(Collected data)
[Start of Attachment]

-- ==== Sys2Proof/Config.lean ====
section
/-! DEFINITION. What an implementation fixes and the values the manual leaves open. An opaque constant has no body
the kernel can see: a claim that holds, holds for every value. -/

namespace Sys2Proof

/-- A free value: `Config.free w n` is the n-th value, `w` bits wide, that the manual leaves open (log entry 4). -/
opaque Config.free (w n : Nat) : BitVec w

/-- The order in which the module adds the terms of a sum where the manual leaves that order open (R151): the
Lehmer index of a permutation, given the number of terms and the number of the sum (log entry 5). -/
opaque Config.additionOrder (terms sum : Nat) : Nat

/-- The number of the first sum of a task that forms its sums again with one result: in a replay (R225), or on each of its
cores (R286). The parts name the partition, the step's exposure and the task (log entry 5). -/
opaque Config.heldOrder (parts : List Nat) : Nat

/-- A sum of fewer than two terms has one order, so the model never consults `Config.additionOrder` for it. -/
def Config.orderOf (terms sum : Nat) : Nat := if terms ≤ 1 then 0 else Config.additionOrder terms sum

/-- The mantissa of the NaN a unit writes in a format with several (R126 names no one of them; log entry 6). -/
opaque Config.nanMantissa (manBits : Nat) : Nat

/-- The sign of a NaN that an operation makes from operands that are no NaN (log entry 6). -/
opaque Config.nanNegative : Bool

/-- The transcendental functions of the vector unit and the attention pipeline on FP32 bits: the manual gives no
accuracy for them (log entry 7). -/
opaque Config.exp2 (x : BitVec 32) : BitVec 32
/-- Natural exponential on FP32 bits (log entry 7). -/
opaque Config.exp (x : BitVec 32) : BitVec 32
/-- Hyperbolic tangent on FP32 bits (log entry 7). -/
opaque Config.tanh (x : BitVec 32) : BitVec 32
/-- Base-2 logarithm on FP32 bits (log entry 7). -/
opaque Config.log2 (x : BitVec 32) : BitVec 32
/-- Sine of an angle on FP32 bits (log entry 7). -/
opaque Config.sin (x : BitVec 32) : BitVec 32
/-- Cosine of an angle on FP32 bits (log entry 7). -/
opaque Config.cos (x : BitVec 32) : BitVec 32
/-- Power x to the y on FP32 bits (log entry 7). -/
opaque Config.pow (x y : BitVec 32) : BitVec 32

/-- The ten-round block function of the generators (R150): a 128-bit key and a 64-bit counter give 128 bits. The
manual names its operations and not its constants (log entry 8). -/
opaque Config.generatorBlock (key : BitVec 128) (counter : BitVec 64) : BitVec 128

/-- The hash that chooses the set of a shape key (R167 leaves it open; log entry 20). -/
opaque Config.shapeSet (key : List Nat) : Nat

/-- The staging-SRAM bytes per core that a tiling record moves for a shape: R165 bounds them and gives no count of them for
a record (log entry 21); the arguments are the numbers of the key and of the record. -/
opaque Config.stagingMoved (record : List Nat) : Nat

/-- The layout epoch that an admission sets: the manual says that it sets one and not which (R334, R386; log entry 45); the
argument is the plan's identifier. -/
opaque Config.admissionEpoch (planId : Nat) : BitVec 12

/-- The CRC-64 of bytes 0 to 235 of a FLIT: R303 names the code and not its polynomial (log entry 55). -/
opaque Config.flitCrc (bytes : List Byte) : BitVec 64

/-- The check bytes of the three Reed-Solomon codewords over bytes 0 to 243 of a FLIT (R303; log entry 55). -/
opaque Config.flitFec (bytes : List Byte) : BitVec 96

/-- The payload of a control FLIT that carries these numbers: R303 names what it carries and not where (log entry 55). -/
opaque Config.controlPayload (values : List Nat) : List Byte

/-- SHA-512 (R369, R409, R417, R421): the manual names the digest and not its constants (log entry 30). -/
opaque Config.sha512 (data : List Byte) : BitVec 512

/-- RSASSA-PSS with SHA-512 under a modulus and exponent: message and signature (R408; log entry 30). -/
opaque Config.pssVerify (modulus : List Byte) (exponent : Nat) (message signature : List Byte) : Bool

/-- The hash of the image key in the fuses of the module as provisioned (R409, R414; log entry 30). -/
opaque Config.fuseKeyHash : List Byte

/-- The fuse root key of the module as provisioned (R415; log entry 30). -/
opaque Config.fuseRootKey : List Byte

/-- The identity key in the provisioning data of the module as provisioned, wrapped under a key derived from the fuse root
key (R407, R415; log entry 30). -/
opaque Config.wrappedIdentity : List Byte

/-- The firmware image as provisioning left it in flash (R407): fixed at manufacture (log entry 30). -/
opaque Config.provisionedImage : List Byte

/-- A wrapped identity key made by the key engine under a fuse root key, for the `n`th open value (R415; log entry 4). -/
opaque Config.newIdentity (root : List Byte) (n : Nat) : List Byte

/-- Grenvor's provisioning image is signed as MANUFACTURE needs it (R409, R424): before the fuses hold a key hash the manual
does not say by what (log entry 30). -/
opaque Config.provisionVerify (image : List Byte) : Bool

/-- The certificate chain that a provisioning image gives (R424; log entry 30). -/
opaque Config.provisionChain (image : List Byte) : List Byte

/-- The ordering code that a provisioning image gives, as cores, stacks, I/O dies and the map of active cores (R424; log
entry 30). -/
opaque Config.provisionCode (image : List Byte) : Nat × Nat × Nat × Nat

/-- What the shut-down test writes over the test regions, for the `n`th open value (R427; log entry 4). -/
opaque Config.testPattern (n : Nat) : List Byte

/-- The ordering code that a GRADE_RECORD names, as cores, stacks, I/O dies and the map of active cores: the manual does not
lay the record out (R412; log entry 30). -/
opaque Config.gradeCode (record : List Byte) : Nat × Nat × Nat × Nat

/-- Bytes of one chunk of a large SPDM response: the manual states no transfer size (R416; log entry 30). -/
opaque Config.chunkBytes : Nat

/-- The certificate chain of slot 0, from the identity key to the Grenvor root, as provisioned (R407, R416; log entry 30). -/
opaque Config.certificateChain : List Byte

/-- A signature with the identity key: the fuse root key, the wrapped identity key and the message (R415, R417; log entry
30). -/
opaque Config.identitySign (root wrapped message : List Byte) : List Byte

/-- The ROM of the root of trust, which measurement 1 measures (R417; log entry 30). -/
opaque Config.rom : List Byte

/-- The part of an image that measurements 3 and 4 measure: the components' places in the body are not stated (R417; log
entry 30). -/
opaque Config.imageComponent (index : Nat) (image : List Byte) : List Byte

/-- The encoding of the provisioning data, the life-cycle state, or the map and ranges that measurements 5 to 7 measure
(R417 does not state it; log entry 30). -/
opaque Config.measuredBytes (index : Nat) (values : List Nat) : List Byte

/-- A GRADE_RECORD that Grenvor signed with the image key: its signature holds (R412; log entry 30). -/
opaque Config.gradeVerify (keyHash record : List Byte) : Bool

/-- The calibration that the `n`th open value stands for: what a passed shut-down test measured (R425, R427; log entry 4). -/
opaque Config.calibration (n : Nat) : List Byte

/-- The key hash of a session is one of Grenvor's (R418, R428; log entry 59). -/
opaque Config.isGrenvor (keyHash : List Byte) : Bool

end Sys2Proof
end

[End of Attachment]

TASK INSTRUCTIONS:
Copy out every line above where "measurements" is present.

EXERCISE OUTPUT:
/-- The part of an image that measurements 3 and 4 measure: the components' places in the body are not stated (R417; log
/-- The encoding of the provisioning data, the life-cycle state, or the map and ranges that measurements 5 to 7 measure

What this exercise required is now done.